NovelToon NovelToon
Restu Yang Ditarik Kembali

Restu Yang Ditarik Kembali

Status: tamat
Genre:Penyesalan Suami / Mengubah Takdir / Balas Dendam / Tamat
Popularitas:321.6k
Nilai: 5
Nama Author: blcak areng

Sepuluh tahun membina rumah tangga, Adila mengira restu mertua adalah pelindung abadi bagi cintanya dan Revan. Namun, segalanya runtuh saat Meisya sahabat masa lalu Revan hadir membawa janin di rahimnya karena suaminya meninggal.

​Tiba-tiba, pengorbanan Adila sebagai istri sekaligus calon dokter yang mandiri justru menjadi senjata untuk memojokkannya. Karena dianggap mampu berdiri sendiri, Adila dipaksa mengalah. Revan mulai membagi perhatian, waktu, hingga nafkah bulanan demi menjaga Meisya yang dianggap lebih rapuh.

​Hati Adila hancur saat melihat Revan membelai perut wanita lain dengan kasih sayang yang seharusnya menjadi miliknya. Ketika restu itu ditarik kembali dan posisinya sebagai istri perlahan dijandakan di rumah sendiri, masihkah ada alasan bagi Adila untuk bertahan? Ataukah gelar dokter yang ia kejar akan menjadi jalan baginya untuk melangkah pergi dan meninggalkan pengkhianatan ini?

Karya ini diterbitkan atas izin NovelToon blcak areng, isi konten hanyalah pandangan pribadi pembuatnya, tidak mewakili NovelToon sendiri

Restu Yang Ditarik Kembali

​Lampu-lampu jalanan mulai menyala, membiaskan cahaya jingga di atas aspal yang masih basah. Adila mengendarai mobilnya dengan perlahan memasuki kompleks perumahan elite tempat ia tinggal. Kepalanya berdenyut, efek dari tekanan pekerjaan di rumah sakit dan beban pikiran yang tak kunjung usai. Ia sempat ragu untuk pulang, namun ia sadar, melarikan diri bukanlah gaya seorang Adila. Ia harus menghadapi Revan, ia harus menegaskan posisinya.
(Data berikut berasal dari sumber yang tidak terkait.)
/-- trit's result from the ray (words 0 to 10) and the vertices (words 0 to 8 of the node). A word of either that is not finite misses; where a
translated vertex leaves FP32's range, R296 states no result (log 18). -/
def triHit (ray node : Nat → Nat) : Nat :=
  let finite (f : Nat → Nat) (ks : List Nat) : Bool := ks.all fun k => (dyOf (f k)).isSome
  let vtx (k : Nat) : Option Vec3 := vec3Of (subF32 (node (3 * k)) (ray 0)) (subF32 (node (3 * k + 1)) (ray 1)) (subF32 (node (3 * k + 2)) (ray 2))
  if !(finite ray (List.range 11) && finite node (List.range 9)) then missCode
  else
    match vtx 0, vtx 1, vtx 2, vec3Of (ray 3) (ray 4) (ray 5), dyOf (ray 9), dyOf (ray 10) with
    | some a, some b, some c, some d, some lo, some hi =>
      let u := dot3 d (cross3 b c)
      let v := dot3 d (cross3 c a)
      let w := dot3 d (cross3 a b)
      let dd := (u.add v).add w
      let t := dot3 a (cross3 b c)
      let same : Bool := decide ((0 ≤ u.m ∧ 0 ≤ v.m ∧ 0 ≤ w.m) ∨ (u.m ≤ 0 ∧ v.m ≤ 0 ∧ w.m ≤ 0))
      -- lo <= T / D <= hi, multiplied by D
      let inside : Bool := if 0 < dd.m then (lo.mul dd).le t && t.le (hi.mul dd) else t.le (lo.mul dd) && (hi.mul dd).le t
      if dd.m ≠ 0 ∧ same ∧ inside then quotF32 t dd else missCode
    | _, _, _, _, _, _ => (Config.rayOverflow ((List.range 11).map ray ++ (List.range 9).map node)).toNat

/-- Word k of a record. -/
def wordOf (b : List Byte) (k : Nat) : Nat := field b (4 * k) 4

/-- The log entry of the poisoned node of element i (R294, R316 type 10): one, however often the instruction is executed again. -/
def State.nodeError (s : State) (i : Nat) (va : Word) : State :=
  if s.seq.elems.contains i then s
  else
    (s.logEntry (s.partOf s.hart)
      { type := 10, sev := 2, ovr := false, cls := 0, idx := s.hart, addr := va, qid := s.qidOf s.hart, data := leBytes 8 s.hart ++ leBytes 8 va.toNat }).upd
      fun q => { q with elems := q.elems ++ [i] }

/-- Element i of boxt or trit: the ray record, then the node. -/
def State.rayElem (s : State) (i : Nat) (ray node : Word) (n : Nat) (f : (Nat → Nat) → (Nat → Nat) → Nat) : Res Nat :=
  if ray.toNat % 16 ≠ 0 then .trap 4 ray s
  else
    (s.loadAt s.via ray 48 false).bind fun r s1 =>
      if node.toNat % 16 ≠ 0 then .trap 4 node s1
      else
        match s1.loadAt s1.via node n false with
        | .ok b s2 => .ok (f (wordOf r) (wordOf b)) s2
        | .trap 30 _ s2 => .ok nodeErrorCode (s2.nodeError i node)
        | .trap c v s2 => .trap c v s2
        | .stall w s2 => .stall w s2

/-- boxt and trit. -/
def doRay (s : State) (vm : Bool) (vd vs2 rs1 : Reg) (n ord : Nat) (f : (Nat → Nat) → (Nat → Nat) → Nat) : Res VInfo :=
  let v := s.seq.vec
  let d := v.grpK vd.toNat 32 1
  let g := v.grpK vs2.toNat 64 2
  let ray (i : Nat) : Word := s.x rs1 + BitVec.ofNat 64 (48 * i)
  let node (i : Nat) : Word := BitVec.ofNat 64 (v.get vs2.toNat 64 i)
  s.vguard true (v.shadeOk 32 vm false d g) (
    ((runElems (v.active vm) (fun i st =>
        (st.rayElem i (ray i) (node i) n f).bind fun x st1 => .ok () (st1.updVec fun u => u.put vd.toNat 32 i x)) v.vl s).keepVec v).bind fun k s1 =>
      let m := k.getD v.vl
      let r := unionRange (v.active vm) (fun i => joinRange (blockRange (ray i) 48) (blockRange (node i) n)) m
      let locs := s1.elemLocs s.via .load (v.active vm) ray 48 m ++ s1.elemLocs s.via .load (v.active vm) node n m
      .ok (shadeInfo ord vm k.isSome r (v.popActive vm m)) ((s1.mergeSpans s.via locs).truncLoad k))

def doBoxt (s : State) (vm : Bool) (vd vs2 rs1 : Reg) : Res VInfo := doRay s vm vd vs2 rs1 32 4349 boxHit
def doTrit (s : State) (vm : Bool) (vd vs2 rs1 : Reg) : Res VInfo := doRay s vm vd vs2 rs1 48 4350 triHit
def execBoxt (vm : Bool) (vd vs2 rs1 : Reg) (s : State) : Host.Outcome State Fault Refusal := finishV (doBoxt s vm vd vs2 rs1)
def execTrit (vm : Bool) (vd vs2 rs1 : Reg) (s : State) : Host.Outcome State Fault Refusal := finishV (doTrit s vm vd vs2 rs1)

end Sys2Proof.Machine
end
​Namun, begitu mobilnya berbelok memasuki pekarangan rumah, jantung Adila seolah berhenti berdetak. Ada tiga mobil tambahan terparkir rapi di sana. Mobil mertuanya, dan satu mobil yang sangat ia kenal sebagai milik adik iparnya.
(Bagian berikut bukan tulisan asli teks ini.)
-- ==== Sys2Proof/Machine/Lammel.lean ====
section
/-! DEFINITION. The Lammel decoder (R65 to R67) over the ordinals of R85 and R86. A row names the native
word with its operand fields 0 and the operands in assembly order, each with the place of its field. -/

namespace Sys2Proof

/-- A Lammel operand (R65): a register of a file (0 x, 1 f, 2 v, 3 acc), an immediate with its range, a
branch target, a mask byte, or a mask byte that must be 1 (vmerge, whose unmasked word is a vmv). -/
inductive LKind where
  | reg (file : Nat)
  | imm (lo hi : Int)
  | target
  | mask
  | masked
deriving DecidableEq, Repr

/-- Where an operand's field stands in the native word: at a bit with a width, as the split immediate of
type S, as the mask bit, or nowhere. -/
inductive LPlace where
  | at (lo width : Nat)
  | store
  | vm
  | nowhere
deriving DecidableEq, Repr

/-- A row of the ordinal table: the native word with empty fields, and the operands. -/
structure LRow where
  base : BitVec 32
  ops  : List (LKind × LPlace)
deriving DecidableEq, Repr

/-- The outcome of reading a part of an instruction. -/
inductive LParse (α : Type) where
  | ok (a : α) (rest : List Byte)
  | bad (why : Reject)
  | short

/-- An unsigned varint (R66); it is overlong when its last byte of several is 0. -/
def readUvarint : Nat → Nat → Nat → List Byte → LParse Nat
  | 0, _, _, _ => .bad .tooLong
  | _ + 1, _, _, [] => .short
  | n + 1, sh, acc, b :: bs =>
    let v := acc + (b.toNat % 128) * 2 ^ sh
    if b.toNat < 128 then (if b = 0 ∧ sh ≠ 0 then .bad .overlong else .ok v bs)
    else readUvarint n (sh + 7) v bs

/-- The value of a zigzag code (R66). -/
def unzigzag (z : Nat) : Int := if z % 2 = 0 then (z / 2 : Int) else -((z + 1) / 2 : Int)

/-- Reads one operand. `nreg` is the named-register count. -/
def readOperand (nreg : Nat) (k : LKind) (bs : List Byte) : LParse Int :=
  let vint (lo hi : Int) : LParse Int :=
    match readUvarint 24 0 0 bs with
    | .ok z rest => let v := unzigzag z; if lo ≤ v ∧ v ≤ hi then .ok v rest else .bad .badImmediate
    | .bad r => .bad r
    | .short => .short
  match k with
  | .imm lo hi => vint lo hi
  | .target => vint (-2 ^ 31) (2 ^ 31 - 1)
  | .reg file =>
    match bs with
    | [] => .short
    | b :: rest =>
      let idx := b.toNat % 64
      if b.toNat / 64 ≠ file then .bad .wrongFile
      else if idx < (if file = 3 then 4 else if file = 2 then nreg else 32) then .ok idx rest
      else .bad .badIndex
  | .mask =>
    match bs with
    | [] => .short
    | b :: rest => if b.toNat ≤ 1 then .ok b.toNat rest else .bad .badMask
  | .masked =>
    match bs with
    | [] => .short
    | b :: rest => if b = 1 then .ok 1 rest else .bad .badMask

/-- Reads the operands in order. -/
def readOperands (nreg : Nat) : List LKind → List Byte → LParse (List Int)
  | [], bs => .ok [] bs
  | k :: ks, bs =>
    match readOperand nreg k bs with
    | .ok v rest =>
      match readOperands nreg ks rest with
      | .ok vs rest' => .ok (v :: vs) rest'
      | .bad r => .bad r
      | .short => .short
    | .bad r => .bad r
    | .short => .short

/-- An operand's bits in the native word. A mask byte of 0 (unmasked) sets vm. -/
def LPlace.put (p : LPlace) (v : Int) : BitVec 32 :=
  match p with
  | .at lo width => ((BitVec.ofInt 32 v) &&& (BitVec.ofNat 32 (2 ^ width - 1))) <<< lo
  | .store => (((BitVec.ofInt 32 v) >>> 5 &&& 0x7F) <<< 25) ||| (((BitVec.ofInt 32 v) &&& 0x1F) <<< 7)
  | .vm => if v = 0 then 0x02000000 else 0
  | .nowhere => 0

def putAll : List (LKind × LPlace) → List Int → BitVec 32
  | (_, p) :: ps, v :: vs => p.put v ||| putAll ps vs
  | _, _ => 0

/-- The target operand's value, if the row has one. -/
def targetOf : List (LKind × LPlace) → List Int → Option Int
  | (.target, _) :: _, v :: _ => some v
  | _ :: ps, _ :: vs => targetOf ps vs
  | _, _ => none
​"Ada acara apa?" bisik Adila pada kemudi yang ia genggam erat.

​Adila turun dari mobil dengan langkah yang terasa berat. Suara tawa dan obrolan hangat terdengar hingga ke teras depan. Begitu ia membuka pintu utama, sebuah pemandangan yang menghancurkan hatinya tersaji tepat di depan mata.

​Di ruang tamu yang biasanya tenang, kini ramai. Ada Mama dan Papa mertuanya, juga adik Revan, sedang duduk melingkar di sofa. Dan di tengah-tengah mereka, duduk seorang wanita dengan daster hamil yang nampak sangat nyaman, sedang memegang segelas susu hangat. Meisya.

​Adik Revan sedang tertawa sambil mengelus perut Meisya yang mulai membuncit, sementara Mama mertuanya sibuk menata bantal di belakang punggung wanita itu agar lebih nyaman. Revan berdiri di samping mereka, wajahnya tampak begitu cerah, jauh berbeda dengan wajah penuh amarah yang ia tunjukkan saat sarapan tadi.

​Kehadiran Adila membuat suasana yang tadinya hangat seketika membeku. Tawa itu lenyap, digantikan oleh ketegangan yang menyesakkan.

​"Oh, kamu sudah pulang, Dila?" tanya Papa mertuanya dengan nada yang dipaksakan biasa saja.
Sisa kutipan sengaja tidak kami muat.